Sunday, May 03, 2020

A good weekend

I have just finished a very good weekend.

It started at around 7 am on Friday morning, when I read my private email. There was a message from my doctoral supervisor who wrote "I think the changes you have made have certainly helped the narrative flow of the document. I've added a few comments for you to consider, but I think this is just about 'ready for submission' ... The effort you've put into this document really shows! Well done!". From his feedback, it seemed that all he was asking was for summaries at the end of four chapters. I worked on this on and off during Friday and Saturday, adding a few more paragraphs at the end of those chapters. When I thought that I was done, I took yet another look through the thesis and realised that there was a section missing, something that we had never discussed. The final chapter restates the research questions that were presented at the beginning of the thesis; following them were stated the aims and objectives of the research. Nowhere in the thesis was anything written related to those aims and objectives, so I thought it necessary to add a section (another page) discussing whether the aims and objectives had been realised. I finished this off then uploaded to the supervisor what I hope is the final version, at around 8 pm yesterday evening.

I also did some paying work for some of my clients.

Over the past few days, I have been copy editing a book entitled "E = mc2" by David Bodanis; something went wrong when converting the epub format to mobi (which is what the Kindle wants), so I had to go through the entire book and fix the formatting. I didn't really read the book - I look forward to doing so in the next few days - but one part captured my interest, about an astronomer called Cecilia Payne, who in 1925 concluded in her doctoral thesis that the sun is about 75% hydrogen, and not iron as was previously thought. The scientific world ignored her until someone else (a man) arrived at the same conclusion. Her findings were ignored because she was a woman. While I was reading my own thesis, somewhere in the methodology chapter, I mentioned her in a footnote when I was writing about how the identity of the researcher should not make any difference in the exact sciences.

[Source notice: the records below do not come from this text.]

-- ==== Sys2Proof/Laws/PerInstr.lean ====
section
/-! SUPPORT. Statements for all instructions, one lemma per constructor. -/

set_option autoImplicit false

namespace Sys2Proof.Laws

/-- The Word of a well-formed instruction is one of the hundred Words of its opcode (30_encoding.md R53, R55): a Word, in
1000..4399. -/
def LegalWord.Statement (i : Instr) : Prop :=
  i.WellFormed → inWord (encode i) ∧ 1000 ≤ encode i ∧ encode i ≤ 4399 ∧
    i.opcode * 100 ≤ encode i ∧ encode i ≤ i.opcode * 100 + 99

/-- The reason is the same for every instruction: the opcode is in 10..43 and the operand in 0..99. -/
theorem legalWord_of_operand (i : Instr) : LegalWord.Statement i := by
  intro h
  have ho := opcode_range i
  have hw : i.operand ≤ 99 := h
  simp only [encode, codecEncode]
  omega

theorem LegalWord.read (a : Nat) : LegalWord.Statement (.read a) := legalWord_of_operand _
theorem LegalWord.write (a : Nat) : LegalWord.Statement (.write a) := legalWord_of_operand _
theorem LegalWord.load (a : Nat) : LegalWord.Statement (.load a) := legalWord_of_operand _
theorem LegalWord.store (a : Nat) : LegalWord.Statement (.store a) := legalWord_of_operand _
theorem LegalWord.add (a : Nat) : LegalWord.Statement (.add a) := legalWord_of_operand _
theorem LegalWord.subtract (a : Nat) : LegalWord.Statement (.subtract a) := legalWord_of_operand _
theorem LegalWord.divide (a : Nat) : LegalWord.Statement (.divide a) := legalWord_of_operand _
theorem LegalWord.remainder (a : Nat) : LegalWord.Statement (.remainder a) := legalWord_of_operand _
theorem LegalWord.multiply (a : Nat) : LegalWord.Statement (.multiply a) := legalWord_of_operand _
theorem LegalWord.branch (a : Nat) : LegalWord.Statement (.branch a) := legalWord_of_operand _
theorem LegalWord.branchneg (a : Nat) : LegalWord.Statement (.branchneg a) := legalWord_of_operand _
theorem LegalWord.branchzero (a : Nat) : LegalWord.Statement (.branchzero a) := legalWord_of_operand _
theorem LegalWord.halt (a : Nat) : LegalWord.Statement (.halt a) := legalWord_of_operand _

end Sys2Proof.Laws
end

Yesterday was also my first grand-daughter's 4th birthday party. The rate of new Covid-19 infections in Israel (outside of the ultra-religious strongholds in Jerusalem and Bnei Barak) has dropped to zero in the past few days, so people are returning slowly to their previous habits. I had my mask on for most of the time and kept a distance from everyone else (no hugging), but I'm pleased that I was able to take part in the party.